### [PROBLEM DETAILS]
What lines in the records below hold the string "convs"? Please show them.

### [DATASET]

-- ==== Sys2Proof/Machine/SampleWorld.lean ====
section
/-!
DEFINITION. The commands of the sample-tick world: the sample tick itself, raw pairs, ranging, packets by age, the stability watch, the
trim loop, load identification, range switches and the rails.
-/
namespace Sys2Proof.Machine

open Host

/-- SAMPLE_TICK (R26): nothing before the PLL has locked (R27). The counter reaches the next sample tick, and everything that applies at a
sample tick applies. -/
def execSampleTick (s : State) : Outcome State Fault Refusal :=
  .next (if s.tb.lock then sampleTick s (nextSample s) else s)

/-- RAIL_FALL (R387): a code falls to the highest code that the sample ticks of the last THOLD required. -/
def execRailFall (n : Chan) (s : State) : Outcome State Fault Refusal :=
  .next (match s.tb.lastSample with
    | none => s
    | some t =>
      let c := s.chans[n]
      let h := heldCodes c t
      let new := (min c.force.railP h.1, min c.force.railN h.2)
      updForce s n fun f =>
        { f with railP := new.1, railN := new.2, railHist := histAdd f.railHist t (t - 5200 * 800) new })

/-- The raw sample that a pair gives: calibrated, and the voltage compensated for the Plate (R98 steps 1 and 2). It carries OVERRANGE where the
converter's input lay outside its span or its own value lies beyond the codes (R99). -/
def rawOf (k : Conv) (xv xi : Int) (vOut iOut comp : Bool) : Raw :=
  let v := match k.rp with | some rp => compensate xv xi k.ranges rp | none => xv
  { tick := k.tick
    v := v
    i := xi
    ranges := k.ranges
    qual := 8 * bit k.ranging + 4 * bit comp + bit k.held
    vOver := vOut || satCode v != v
    iOver := iOut || satCode xi != xi }

/-- The samples of a channel's power (R390): the rail that carries the current, times the current. -/
def powerSample (scale : Nat × Nat) (k : Conv) (i : Int) (p : ChanPower) : ChanPower :=
  let rail := if i > 0 then k.rails.1 * scale.1 else k.rails.2 * scale.2
  { p with samples := p.samples + 1, sum := p.sum + (rail * i.natAbs * fsI k.ranges.i : Nat) }

/-- The pair of a conversion that took place during LDID (R68). -/
def ldidPair (k : Conv) (v i : Int) (comp : Bool) (f : Force) : Force :=
  if !k.ldid then f
  else { f with ldid := f.ldid.map fun l => { l with pairs := l.pairs ++ [(v, i)], compliance := l.compliance || comp } }

/-- A raw pair on the handshake side (R98): what its sample tick reported of the clamp loop, the calibrated and compensated values, the
Hatch units, ranging and power, the filter, and the words of its instant. -/
def handoff (s : State) (n : Chan) (k : Conv) (v i : BitVec 20) (vOut iOut clamping upper : Bool) : State :=
  let c := s.chans[n]
  let xv := calibrated c.cal k.ranges.v v
  let xi := calibrated c.cal (3 + k.ranges.i) i
  let s := complianceTick k.cfg.smode s n k.tick (clamping && k.forced != .inert) upper
  let comp := s.chans[n].force.inComp
  let r := rawOf k xv xi vOut iOut comp
  let s := updMeas s n fun m =>
    { m with
      extV := xv, extI := xi, extRanges := k.ranges
      hist := let h := (if k.restart then [] else m.hist) ++ [r]; h.drop (h.length - histNeed k.cfg) }
  let s := updForce s n (ldidPair k r.v r.i comp)
  let s := updChan s n fun c =>
    { c with pwr := powerSample (railScale s (bankOf n)) k xi c.pwr }
  let s := if k.rp.isSome then noteCflag s n 3 k.tick else s
  let s := offerPair s n k false r.v r.i k.ranges (r.qual + 2 * bit r.vOver) (r.qual + 2 * bit r.iOver)
  let s := autorangeSample s n k.ranging xv xi vOut iOut
  let s := flushStream s n (resultBatch s.chans[n].meas k) k.tick (k.tick + 1)
  let s := match k.win with | some w => emitOutput s n k w | none => s
  flushStream s n none (k.tick + 1) (k.tick + 1)

/-- RAW_PAIR_HANDOFF (R98): the oldest conversion of the channel crosses to the core die, with the two converter codes, whether each
input lay outside its span, and the report of the clamp detector; the status words of its bank cross with it (R90). A boundary at its tick comes first. -/
def execRawPairHandoff (n : Chan) (v i : BitVec 20) (vOut iOut clamping upper : Bool) (s : State) : Outcome State Fault Refusal :=
  .next (match s.chans[n].meas.convs with
    | [] => s
    | k :: rest =>
      if boundaryDue s k.tick then s
      else handoff (crossStatus (updMeas s n fun m => { m with convs := rest }) (bankOf n) k.tick) n k v i vOut iOut clamping upper)

/-- AUTORANGE_DOWN (R105): after D consecutive raw samples below 0.09 FS. -/
def execAutorangeDown (n : Chan) (s : State) : Outcome State Fault Refusal :=
  .next (if s.chans[n].meas.downCount ≥ s.chans[n].meas.cfg.d then autoRequest s n false else s)

/-- PACKET_AGE (R119): the packet closes at the first sample tick at which its age limit has passed. -/
def execPacketAge (n : Chan) (s : State) : Outcome State Fault Refusal :=
  .next (match s.chans[n].meas.packet with
    | none => s
    | some p =>
      let limit := p.first + s.chans[n].meas.cfg.ageMs * 1600000
      let t := (limit + 799) / 800 * 800
      match s.tb.lastSample with
      | some last =>
        let upTo := min (t + 1) (last + 1 - captureLead)
        if t ≤ last then flushIdle (askClose s n t 2) n upTo upTo else s
      | none => s)

/-- One step up of COMP by an alarm, in the intent of the owner (R69). -/
def autoStep (s : State) (n : Chan) : State :=
  updApplied s n fun i => { i with comp := { i.comp with comp := i.comp.comp + 1, autoSteps := satAdd 255 i.comp.autoSteps 1 } }

/-- STABILITY_ALARM (R69): SW_WIN consecutive windows of 16 sample ticks with at least 4 × (SW_THR + 1) crossings each, all since the watch began or
last restarted. -/
def execStabilityAlarm (n : Chan) (crossings : List Nat) (s : State) : Outcome State Fault Refusal :=
  .next (
    let f := s.chans[n].force
    if f.mode == .inert || f.comp.swWin = 0 || f.swTicks < 16 * f.comp.swWin || crossings.length != f.comp.swWin
        || !crossings.all (fun c => c ≥ 4 * (f.comp.swThr + 1)) then s
    else
      let step := f.comp.swAuto && f.comp.comp < f.comp.compMax && f.applied.comp.comp < f.comp.compMax
      let s := updForce s n fun f => { f with osc := true, swTicks := 0 }
      let s := if step then autoStep s n else s
      let t := s.tb.lastSample.getD s.tb.now
      raiseAt (eventWord s n t 3 (4 * n.val + 2) (f.comp.comp + bit step)) (4 * n.val + 2) (some t))

/-- What the latest calibrated sample says of the forced quantity against its target: how far the target lies above it, in units of the smaller
scale (R70). -/
def trimError (c : Channel) : Int :=
  let f := c.force
  let m := c.meas
  if forcesV f.mode then f.target * 16 * fsV f.ranges.v - m.extV * fsV m.extRanges.v
  else f.target * 16 * fsI f.ranges.i - m.extI * fsI m.extRanges.i

/-- One step of the trim DAC towards a smaller error; none where there is none. -/
def trimToward (e : Int) (t : Int) : Int := clampInt (-2048) 2047 (if 0 < e then t + 1 else if e < 0 then t - 1 else t)

/-- TRIM_STEP (R70): once the loop has run for 1,024 sample ticks, at most one step of the 12-bit trim DAC. -/
def execTrimStep (n : Chan) (s : State) : Outcome State Fault Refusal :=
  .next (if trimRuns s.chans[n] && s.chans[n].force.trimTicks ≥ 1024 then
      updForce s n fun f => { f with trim := trimToward (trimError s.chans[n]) f.trim, trimTicks := 0 }
    else s)

/-- LDID_PERTURB_COUNT (R68): 32 sample ticks of a phase have passed. -/
def execLdidPerturbCount (n : Chan) (s : State) : Outcome State Fault Refusal :=
  .next (updForce s n fun f =>
    { f with ldid := f.ldid.map fun l =>
      if (l.phase = 1 || l.phase = 2) && l.ticks = 32 then { l with phase := l.phase + 1, ticks := 0 } else l })

/-- The recommendation of LDID (R68): the lowest COMP whose load of Table 2.7 is at least twice the capacitance in pF. -/
def compFor (pf : Nat) : Nat :=
  let loads := [1000, 2200, 4700, 10000, 22000, 47000, 100000, 220000, 470000, 1000000, 2200000, 4700000, 10000000, 22000000, 47000000,
    100000000]
  (loads.findIdx? fun l => 2 * pf ≤ l).getD 15

/-- The result word of a completed fit (Tables 2.8 and 2.9). Where several values of STAT hold, it is 2, then 5, then 1 (DESIGN CHOICE,
assumption 93). -/
def ldidWord (l : LdidRun) : Word :=
  let r := Config.ldidFit l.pairs
  let cm := r.1 % 256
  let ce := r.2.1 % 16
  let rm := r.2.2.1 % 256
  let re := r.2.2.2.1 % 16
  let big := r.2.2.2.2.2
  let stat := if l.compliance then 2 else if big then 5 else if r.2.2.2.2.1 > 50 then 1 else 0
  let rec_ := if big then 15 else compFor (cm * 10 ^ ce)
  pack [(rec_, 28), (1, 27), (stat, 24), (ce, 20), (cm, 12), (re, 8), (rm, 0)]

/-- LDID_FIT_DONE (R68): the result word is written and LDID completes. -/
def execLdidFitDone (n : Chan) (s : State) : Outcome State Fault Refusal :=
  .next (match s.chans[n].force.ldid with
    | none => s
    | some l =>
      if l.phase != 3 then s
      else
        let s := updForce s n fun f => { f with ldid := none }
        match s.chans[n].graver.busy with
        | some (x, .ldid dest) => finishBusy (updCtx s n x fun k => setGr k dest (ldidWord l)) n x
        | _ => s)

/-- RANGE_SWITCH_MADE (R73, Table 2.4): the make time has passed and CLOSE is acknowledged. The sample tick that follows is t2 of a bridged change;
a channel that leaves INERT sends ENABLE at once. -/
def execRangeSwitchMade (n : Chan) (s : State) : Outcome State Fault Refusal :=
  .next (
    let f := s.chans[n].force
    if cpsPending s n [opCloseI, opCloseV] then s
    else
      match f.bridge with
      | some b => if b.phase == .closing then updForce s n fun f => { f with bridge := some { b with ready := true } } else s
      | none =>
        if f.seq == .leaving .switches then
          updForce (cpsFor s n opEnable 1) n fun f => { f with seq := .leaving .enabling }
        else s)

/-- RANGE_SWITCH_BROKEN (R73): the old element is open; the sample tick that follows is t4. -/
def execRangeSwitchBroken (n : Chan) (s : State) : Outcome State Fault Refusal :=
  .next (match s.chans[n].force.bridge with
    | some b =>
      if b.phase == .opening && !cpsPending s n [opOpenI, opOpenV] then
        updForce s n fun f => { f with bridge := some { b with ready := true } }
      else s
    | none => s)

/-- The ranges that a waiting automatic request asks for, if it may still be carried out (R76, R77, R105): the range is still the measured
quantity's, and no clamp saturates in it. -/
def waitingRanges (f : Force) (w : Bool × Nat) : Option Ranges :=
  let r := withRange f.ranges w
  if f.mode != .inert && forcesV f.mode == w.1 && declares f r && clampsFit f r then some r else none

/-- t5 of a bridged change (R73, R76, R105): RANGING ends, the down count restarts, and once no step of a chain is left, an automatic request that
waited goes into the intent. -/
def bridgeEnd (s : State) (n : Chan) : State :=
  let s := updForce s n fun f => { f with bridge := none }
  let s := updMeas s n fun m => { m with downCount := 0 }
  let f := s.chans[n].force
  match f.waitingAuto with
  | some w =>
    if f.applied.ranges != f.ranges then s
    else
      let s := updForce s n fun f => { f with waitingAuto := none }
      match waitingRanges f w with
      | some r => updApplied s n fun i => { i with ranges := r }
      | none => s
  | none => s

/-- BRIDGE_SETTLE_END (R73): t5, 16 sample ticks after t4. The sixteenth of them already converts without RANGING. -/
def execBridgeSettleEnd (n : Chan) (s : State) : Outcome State Fault Refusal :=
  .next (match s.chans[n].force.bridge with
    | some b => if b.phase == .settling && b.ticks ≥ 15 then bridgeEnd s n else s
    | none => s)

/-- LEAVE_INERT_TIMEOUT (R47): RAILOK has not been reported within 5 ms of t0. -/
def execLeaveInertTimeout (n : Chan) (s : State) : Outcome State Fault Refusal :=
  .next (if s.chans[n].force.seq == .leaving .rails then safeTrigger s n 3 else s)

end Sys2Proof.Machine
end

### [ANSWER TO THE PROBLEM]
  .next (match s.chans[n].meas.convs with
      else handoff (crossStatus (updMeas s n fun m => { m with convs := rest }) (bankOf n) k.tick) n k v i vOut iOut clamping upper)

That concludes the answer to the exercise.